I have used the "JsonConvert.Deserialize(json)" method of Json.NET so far which worked quite well and to be honest, I didn't need anything more than this.

I am working on a background (console) application which constantly downloads the JSON content from different URLs, then deserializes the result into a list of .NET objects.

 using (WebClient client = new WebClient())
 {
      string json = client.DownloadString(stringUrl);

      var result = JsonConvert.DeserializeObject<List<Contact>>(json);

 }

The simple code snippet above doesn't probably seem perfect, but it does the job. When the file is large (15,000 contacts - 48 MB file), JsonConvert.DeserializeObject isn't the solution and the line throws an exception type of JsonReaderException.

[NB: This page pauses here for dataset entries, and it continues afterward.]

-- ==== Sys2Proof/Machine/State.lean ====
section
/-! DEFINITION. State as plain data.  Every register field of the spec's register maps has its home in `State.regs`,
under its row of Machine/RegMap.lean; what the spec gives the module beside registers stands in the other fields, one
structure per unit.  `State.reset` is the module right after power-on reset. -/

namespace Sys2Proof.Machine

/-- The unit states of R18. -/
inductive UnitState where
  | off | boot | stop | run | halt | recovery
  deriving DecidableEq, Repr

/-- The pair roles of R19, in the order of PA_STATUS.ROLE (R371). -/
inductive Role where
  | solo | syncing | active | standby
  deriving DecidableEq, Repr

/-! ### Time base (R38 to R63) -/

/-- A TOD step captured by ARM (R47). -/
structure TodStep where
  sec : Nat
  ns : Nat
  frac : Nat
  at_ : Nat
  deriving DecidableEq, Repr

/-- The time base: FRC (R43), TOD (R45), the FRC shadow (R44), the waiting TOD step (R47), the FRC of the latest step (R60), the
frame counter (R48), the FRC of the latest tick, the FRC from which the next tick counts (the latest tick, or the end of BOOT before
the first one), the ordered oscillator switch with the frame it was ordered in (R41), whether the external source
is ordered (R42), the lock groups armed as one-shots (R60), the
periodic groups that have fired in the frame in progress, the latest PPS in edge in 1/32 tb and the mode-4 groups it may still fire
(R63), the latest PPS out edge in 1/32 tb and the FRC of the latest rising edge at the 10 MHz output (R62). -/
structure TimeBase where
  frc : Nat
  sec : Nat
  ns : Nat
  frac : Nat
  frcShadow : Nat
  step : Option TodStep
  stepAt : Option Nat
  frameNo : Nat
  lastTick : Nat
  base : Nat
  pairTick : Nat
  oscOrder : Option (Nat × Nat)
  extOrdered : Bool
  armed : List Nat
  fired : List Nat
  lastPps : Option Nat
  ppsFire : List Nat
  ppsOut : Option Int
  tenM : Option Nat
  deriving DecidableEq, Repr

/-! ### Lattice (R65 to R101) -/

/-- Where a pending result goes (R69): consecutive G registers, an accumulator, consecutive words of data SRAM, or the TSR,
whose flags it sets or clears. -/
inductive PendTarget where
  | g (r : Nat)
  | acc (a : Nat)
  | sram (addr : Nat)
  | set
  | clear
  deriving DecidableEq, Repr

/-- A result on its way: a bundle issued at cycle `due` or later sees it (R69). -/
structure Pend where
  due : Nat
  target : PendTarget
  val : List Nat
  deriving DecidableEq, Repr

/-- A counted loop in progress (R74). -/
structure Loop where
  first : Nat
  last : Nat
  left : Nat
  deriving DecidableEq, Repr

/-- One physical tile (R67): G registers, accumulators, results in the pipeline, the cycle and bundle of its latest
issue, its loops innermost first, the branch taken with the bundles still before its target (R73), the cycle up to which it
idles by WAIT, the first cycle in which it issues nothing after its ENDF (R76), the cycle from which its divider is free, and the
TSR of a spare that shadows.
Data SRAM and receive buffer stand in memory (`Config.sramBase`, `Config.rxBase`), the TSR of a logical tile in
LT_TILE_FLAGS (R75). -/
structure Tile where
  g : List Word
  acc : List Acc80
  pend : List Pend
  cycle : Nat
  bundle : Nat
  loops : List Loop
  branch : Option (Nat × Nat)
  idle : Nat
  ended : Option Nat
  divFree : Nat
  tsr : Nat
  deriving DecidableEq, Repr

/-- A tile shadow (R96): spare `phys` runs logical tile `logical`'s frame `frame`; whether the two tiles' states agreed in the cycle after ENDF, and
whether the comparison has been made.  An entry stands to the end of its frame, so a spare shadows one tile every two frames. -/
structure Shadow where
  phys : Nat
  logical : Nat
  frame : Nat
  same : Option Bool
  compared : Bool
  deriving DecidableEq, Repr

/-- What happens on the mesh, at the attachments and in the engines at a fixed cycle (R70, R78, R80, R90): a shared load reads its bytes,
its response arrives, a store or transfer-bus write (`src` of R353) takes effect, the loop engine's private port is written
(R154), a SEND is written, an output transfer reads a granule for the descriptor started at cycle `start`, a DABS arrives,
the DSEAL arrives, the seal completes; EXCH takes the exchange region as it stands at the
exchange start (R91); a tile and its shadows form their hashes in the cycle after ENDF (R96); an engine call begins, the loop engine
reaches step `k` of list position `pos` (R514), a solver unit step `k` of wave `wave` (R184), the call ends (R88). -/
inductive BusAct where
  | load (tile addr size : Nat) (dst : Loc) (ready : Nat) (ecc : Ecc)
  | respond (tile : Nat) (dst : Loc) (data : Bytes) (ecc : Ecc)
  | store (src addr : Nat) (data : Bytes)
  | priv (addr : Nat) (data : Bytes)
  | send (dest entry : Nat) (data : Bytes)
  | gather (start addr : Nat) (ecc : Ecc)
  | absorb (tile addr : Nat) (data : Bytes)
  | seal
  | sealed (digest : Nat)
  | freeze
  | shadowHash (tile : Nat)
  | begin (e : Engine)
  | loopStep (start pos k : Nat)
  | waveStep (e : Engine) (start wave k : Nat)
  | finish (e : Engine) (start : Nat)
  deriving DecidableEq, Repr
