-- ==== Sys2Proof/Machine/Control.lean ====
section
/-! DEFINITION. What many commands share: the access lock, the gate every command packet passes (R374 to R387), replies
(R378, R379), what each output drives (R228, R257), the trip outputs (R478), the spare inventory (R487), and the ECC flags
of a read (R72). -/

namespace Sys2Proof.Machine

open Sys2Proof

/-- A command that takes effect: its meaning answers the next state. -/
abbrev Next := Host.Outcome State Fault Refusal

/-! ### The access lock (R386) -/

/-- RWL fields take writes: in BOOT and RECOVERY, and while a session holds the lock (DEDUCED, log entry 80). -/
def State.lockOpen (s : State) : Bool := s.unit == .boot || s.unit == .recovery || s.acc.lock.isSome

/-! ### Command packets -/

/-- What R384 says of an opcode: its code, its level (`met`: open to a Metrology session too), whether it needs the lock
("L"), whether the field lock stops it (R387), whether it must go to the ACTIVE unit (R381). -/
structure Cmd where
  op : Nat
  level : Level
  lock : Bool := false
  field : Bool := false
  active : Bool := false
  deriving DecidableEq, Repr

/-- The rank of a level; Metrology has Observer's rights (R382). -/
def levelRank : Level → Nat
  | .observer => 0 | .operator => 1 | .engineer => 2 | .owner => 3 | .metrology => 0

/-- The session of a request. -/
def State.session? (s : State) (id : Nat) : Option Session := s.acc.sessions.find? (fun x => x.id == id)

/-- Change one session. -/
def State.updSession (s : State) (id : Nat) (f : Session → Session) : State :=
  { s with acc := { s.acc with sessions := s.acc.sessions.map (fun x => if x.id == id then f x else x) } }

/-- A session's reopen is in force (R388, R389). -/
def Session.reopened (x : Session) (frc : Nat) : Bool :=
  match x.reopen with
  | some t => decide (frc < t)
  | none => false

/-- The status a request is refused with before its command runs, or `none`; the order of the tests is DEDUCED (log
entries 11 and 80). -/
def State.gate (s : State) (r : Req) (c : Cmd) : Option Nat :=
  match s.session? r.session with
  | none => some 0x0102
  | some x =>
    let grp := c.op / 256
    if x.queue.length ≥ 16 then some 0x0103
    else if !x.hello && c.op != 0x0101 then some 0x0102
    else if s.unit == .boot && grp != 0x01 && grp != 0x0C then some 0x0008
    else if x.cand && !([0x0101, 0x0102, 0x0A10, 0x0A11].contains c.op) then some (if s.trust.owner.isNone then 0x0A10 else 0x0004)
    else if grp == 0x09 && !Config.variantM then some 0x0901
    else if r.badPid != 0 then some 0x0002
    else if (if c.level = .metrology then x.level != .metrology else decide (levelRank x.level < levelRank c.level)) then some 0x0004
    else if s.bit R.SE_STATUS_FIELD_LOCK && c.field && x.level != .owner && !Session.reopened x s.tb.frc then some 0x0006
    else if c.lock && !(s.acc.lock.any (fun l => l.session == r.session)) then some 0x0005
    else if c.active && s.rd R.PA_CFG_EN == 1 && s.role != .solo && s.role != .active then some 0x000B
    else none

/-- Send the replies of a session that are due: those at the head of its queue (R379) (DEDUCED, log entry 26). -/
def flushReplies : List Outstanding → List Outstanding × List Reply
  | o :: q =>
    match o.reply with
    | some p => let (q', ps) := flushReplies q; (q', p :: ps)
    | none => (o :: q, [])
  | [] => ([], [])

/-- The request has a reply; it leaves when every earlier request of its session has been answered (R379) (DESIGN CHOICE, log entry 25; DEDUCED, log entry 26). -/
def State.answer (s : State) (p : Reply) : State :=
  match s.session? p.session with
  | none => s
  | some x =>
    let q := x.queue.map (fun o => if o.op == p.op && o.tag == p.tag && o.reply.isNone then { o with reply := some p } else o)
    let (q', ps) := flushReplies q
    let s := s.updSession p.session (fun x => { x with queue := q' })
    ps.foldl (fun s p => s.emit (.host p.session) .reply ([p.op, p.tag, p.status] ++ p.params) p.data) s

/-- Note a request as outstanding, the session as heard from, and the lock as used by an L command (R374, R379, R386) (DEDUCED, log entry 26). -/
def State.takeReq (s : State) (r : Req) (c : Cmd) : State :=
  let s := s.updSession r.session (fun x =>
    { x with queue := x.queue ++ [{ op := c.op, tag := r.tag, reply := none }], lastRx := s.tb.frc, records := x.records + 1 })
  if c.lock then { s with acc := { s.acc with lock := s.acc.lock.map (fun l => { l with lastUse := s.tb.frc }) } } else s

/-- Answer a request of the session (DESIGN CHOICE, log entry 25). -/
def State.reply (s : State) (r : Req) (c : Cmd) (status : Nat) (params : List Nat := []) (data : Bytes := []) : State :=
  s.answer { session := r.session, op := c.op, tag := r.tag, status, params, data }

/-- A request waits for an event before its reply (R378) (DEDUCED, log entry 26). -/
def State.await (s : State) (r : Req) (c : Cmd) (key : Nat := 0) : State :=
  { s with acc := { s.acc with waiters := s.acc.waiters ++ [{ session := r.session, tag := r.tag, op := c.op, key }] } }

/-- Answer every request of opcode `op` that waits for `key` (DEDUCED, log entry 26). -/
def State.wake (s : State) (op key status : Nat) (params : List Nat := []) (data : Bytes := []) : State :=
  let ws := s.acc.waiters.filter (fun w => w.op == op && w.key == key)
  let s := { s with acc := { s.acc with waiters := s.acc.waiters.filter (fun w => !(w.op == op && w.key == key)) } }
  ws.foldl (fun s w => s.answer { session := w.session, op, tag := w.tag, status, params, data }) s

/-- End a session: what it holds is released (R380, R388, R389), its waiting requests go (DEDUCED, log entry 81). -/
def State.closeSession (s : State) (id : Nat) : State :=
  let a := s.acc
  let prepared := s.rd R.TT_MODE_STATUS_STATE == 2
  let s := match (s.session? id).map (·.carrier) with
    | some (.can p) => s.wr R.CF_SVC_STATUS_OPEN 0 p
    | _ => s
  { s.emit (.host id) .closed [] with acc := { a with
      sessions := a.sessions.filter (fun x => x.id != id)
      lock := if a.lock.any (fun l => l.session == id) then none else a.lock
      waiters := a.waiters.filter (fun w => w.session != id)
      modeHolder := if a.modeHolder == some id && prepared then none else a.modeHolder
      transfers := a.transfers.filter (fun t => t.session != id) } }

/-- A NOTICE with a status before closing (R374, R376). -/
def State.notice (s : State) (id status : Nat) : State := (s.emit (.host id) .notice [0x0100, status]).closeSession id

/-- Run a command packet: refused by the gate, or taken and carried out.  A packet before HELLO also closes its session
(R374) (DEDUCED, log entry 11). -/
def State.command (s : State) (r : Req) (c : Cmd) (body : State → State) : State :=
  match s.gate r c with
  | some 0x0102 => ((s.takeReq r { c with lock := false }).reply r c 0x0102).closeSession r.session
  | some 0x0103 => (s.updSession r.session (fun x => { x with lastRx := s.tb.frc })).emit (.host r.session) .reply [c.op, r.tag, 0x0103]
  | some st => (s.takeReq r { c with lock := false }).reply r c st (if st = 0x0002 then [r.badPid - 1] else [])
  | none => body (s.takeReq r c)

/-- A *time* parameter as an FRC: a TOD is converted through the snapshot (R377); `none` while TOD is not valid. -/
def State.timeFrc (s : State) : Time → Option Nat
  | .frc n => some n
  | .tod sec ns frac =>
    if s.bit R.TB_STATUS_TOD_VALID then
      let d : Int := (((sec * 1000000000 + ns) * 2 ^ 32 + frac : Nat) : Int) - s.todUnits
      let inc : Int := s.incUnits
      some ((s.tb.frc : Int) + (if 0 ≤ d then (d + inc - 1) / inc else -((-d) / inc))).toNat
    else none
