-- ==== Sys2Proof/Machine/EngineWindows.lean ====
section
/-! DEFINITION. The management core's access to the loop-record window (R176, R514) and to the solver state store (R203),
solver relocation and shadowing (R201, R202). -/

namespace Sys2Proof.Machine

open Sys2Proof

/-! ### The loop window (R176, R514) -/

/-- The window word LP_WIN_ADDR names. -/
def State.lpWinAddr (s : State) : Nat := Config.loopBase + 4 * s.rd R.LP_WIN_ADDR

/-- Read a word of the loop window in cycle `sub` of the tb now: the word, retried on contention (R22, R176). -/
def State.loopRead (s : State) (a sub : Nat) : State × Nat :=
  let s := s.serve [a] sub
  (s, s.readWord a)

/-- LP_WIN_READ: a read through LP_WIN_DATA in cycle `sub` of its tb (R176). -/
def execLpWinRead (sub : Nat) (s : State) : Next := .next <|
  let (s, v) := s.loopRead s.lpWinAddr sub
  { s with rdata := v }

/-- A write through LP_WIN_DATA: only in STOP and in the record range (R176). -/
def State.loopWrite (s : State) (a v : Nat) : State :=
  if s.inStop && decide (a < 0x03020000) then (if reservedByte a then s else s.setWord a v) else s.wr R.LP_STATUS_WIN_WR_REFUSED 1

/-- LP_WIN_WRITE (R176). -/
def execLpWinWrite (v : Nat) (s : State) : Next := .next (s.loopWrite s.lpWinAddr v)

/-! ### The state store (R203) -/

/-- The word SV_WIN_ADDR names. -/
def State.svWinAddr (s : State) : Nat := Config.storeBase + 4 * s.rd R.SV_WIN_ADDR

/-- Read a word of the state store in cycle `sub` of the tb now: the word as it stands, retried on contention (R22, R179, R203). -/
def State.storeRead (s : State) (a sub : Nat) : State × Nat :=
  let s := s.serve [a] sub
  (s, s.readWord a)

/-- SV_WIN_READ: a read through SV_WIN_DATA in cycle `sub` of its tb, served in every state (R203). -/
def execSvWinRead (sub : Nat) (s : State) : Next := .next <|
  let (s, v) := s.storeRead s.svWinAddr sub
  { s with rdata := v }

/-- A write through SV_WIN_DATA: only in STOP (R203); what is reserved reads 0 still, and the chain area is written by the chain masters and ingest only
(R178) (DEDUCED, log entry 90). -/
def State.storeWrite (s : State) (a v : Nat) : State :=
  if s.inStop && decide (a < Config.storeEnd) then
    if reservedByte a || decide (0x02800000 ≤ a) then s else s.setWord a v
  else s.wr R.SV_STATUS_WIN_WR_REFUSED 1

/-- SV_WIN_WRITE (R203). -/
def execSvWinWrite (v : Nat) (s : State) : Next := .next (s.storeWrite s.svWinAddr v)

/-- SV_DMA_START: a bulk copy starts (R203, R204). -/
def execSvDmaStart (s : State) : Next := .next <|
  if s.bit R.SV_DMA_BUSY then s else (s.wr R.SV_DMA_BUSY 1).wr R.SV_DMA_RETRIES 0

/-- SV_DMA_ABORT: a running copy is stopped (R204). -/
def execSvDmaAbort (s : State) : Next := .next (s.wr R.SV_DMA_BUSY 0)

/-- SV_DMA_COMPLETE: the copy finishes, after `retries` retried reads (the spec places no read of a copy in a cycle), with an uncorrectable error in granule `bad` of it; a range
outside the state store copies nothing (R203, R204). -/
def execSvDmaComplete (retries : Nat) (bad : Option Nat) (s : State) : Next := .next <|
  if !s.bit R.SV_DMA_BUSY then s
  else
    let src := 32 * s.rd R.SV_DMA_SRC
    let n := 32 * s.rd R.SV_DMA_LEN
    let dst := Config.dramBase + s.rd64 R.SV_DMA_DST_LO R.SV_DMA_DST_HI
    let s := s.settleNow
    let s := ((s.wr R.SV_DMA_BUSY 0).wr R.SV_DMA_DONE 1).wr R.SV_DMA_RETRIES (min 65535 retries)
    let s := s.retries retries
    if Config.storeEnd - Config.storeBase < src + n then s.wr R.SV_DMA_ERR 1
    else
      let s := s.copyMem (Config.storeBase + src) dst n
      match bad with
      | some k =>
        if 32 * k < n then ((s.setBytes (dst + 32 * k) (leBytes 32 s.freeVal)).nextFree).wr R.SV_DMA_ERR 1 else s
      | none => s

/-! ### Relocation and shadowing (R201, R202) -/

/-- The new physical unit serves the logical unit; the old one has failed and the inventory counts the spare (R201, R487) (DEDUCED, log entry 46). -/
def State.svRelocFlip (s : State) (u p : Nat) : State :=
  let old := s.rd R.SV_MAP_PHYS u
  let s := ((s.wr R.SV_PHYS_STATE 2 old).wr R.SV_PHYS_LOGICAL 0 old).wr R.SV_PHYS_STATE 0 p
  let s := ((s.wr R.SV_PHYS_LOGICAL u p).wr R.SV_MAP_PHYS p u).wr R.SV_RELOC_STATUS_PENDING 0
  ({ s.wr R.SV_RELOC_STATUS_DONE 1 with lat := { s.lat with svReloc := none } }.hsUse 1).wake opRelocate 1 0

/-- Order a relocation of logical unit `u` to physical unit `p`: taken when `p` is a spare (R201, R204); in STOP it takes effect at once (R23). -/
def State.svRelocOrder (s : State) (u p : Nat) : State :=
  if decide (p < 9) && s.rd R.SV_PHYS_STATE p == 1 then
    if s.inStop then s.svRelocFlip u p
    else { s.wr R.SV_RELOC_STATUS_PENDING 1 with lat := { s.lat with svReloc := some (u, p) } }
  else s.wr R.SV_RELOC_STATUS_REFUSED 1

/-- SV_RELOC_COMMIT: a write of 1 to SV_RELOC_CTRL.COMMIT (R201). -/
def execSvRelocCommit (s : State) : Next := .next (s.svRelocOrder (s.rd R.SV_RELOC_CTRL_LOGICAL) (s.rd R.SV_RELOC_CTRL_TARGET))

/-- SOLVER_RELOCATION: at the boundary the new physical unit serves the logical unit (R201). -/
def execSolverRelocation (s : State) : Next := .next <|
  match s.lat.svReloc with
  | none => s
  | some (u, p) => s.toTick.svRelocFlip u p

/-- Shadowing takes the values of SV_SHADOW: a spare unit shadows the logical unit while EN is 1 (R202) (DEDUCED, log entry 27). -/
def State.svShadowSet (s : State) (u : Nat) (on : Bool) : State :=
  let s := (s.wr R.SV_SHADOW_LOGICAL u).wr R.SV_SHADOW_EN (if on then 1 else 0)
  let s := (List.range 9).foldl (fun s p => if s.rd R.SV_PHYS_STATE p = 3 then (s.wr R.SV_PHYS_STATE 1 p).wr R.SV_PHYS_LOGICAL 0 p else s) s
  if on then
    match (List.range 9).find? (fun p => s.rd R.SV_PHYS_STATE p == 1) with
    | some p => (s.wr R.SV_PHYS_STATE 3 p).wr R.SV_PHYS_LOGICAL (s.rd R.SV_SHADOW_LOGICAL) p
    | none => s
  else s

/-- A write of SV_SHADOW: in RUN it is staged for the next boundary, else it takes effect at once (R23). -/
def State.svShadowOrder (s : State) (u : Nat) (on : Bool) : State :=
  if s.inRun then (s.stage R.SV_SHADOW_LOGICAL u).stage R.SV_SHADOW_EN (if on then 1 else 0) else s.svShadowSet u on

/-- At a boundary what SV_SHADOW has staged takes effect (R23). -/
def State.svShadowTick (s : State) : State :=
  if s.staged.any (fun x => x.1 == R.SV_SHADOW_EN.key 0 0) then
    (s.svShadowSet (s.sg R.SV_SHADOW_LOGICAL) (s.sg R.SV_SHADOW_EN == 1)).unstage 0x400300D0 0x400300D4
  else s

end Sys2Proof.Machine
end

The downloaded JSON content is an array and this is how a sample looks like. Contact is a container class for the deserialized JSON object.

[
  {
    "firstname": "sometext",
    "lastname": "sometext"
  },
  {
    "firstname": "sometext",
    "lastname": "sometext"
  },
  {
    "firstname": "sometext",
    "lastname": "sometext"
  },
  {
    "firstname": "sometext",
    "lastname": "sometext"
  }
]

My initial guess is it runs out of memory. Just out of curiosity, I tried to parse it as JArray which caused the same exception too.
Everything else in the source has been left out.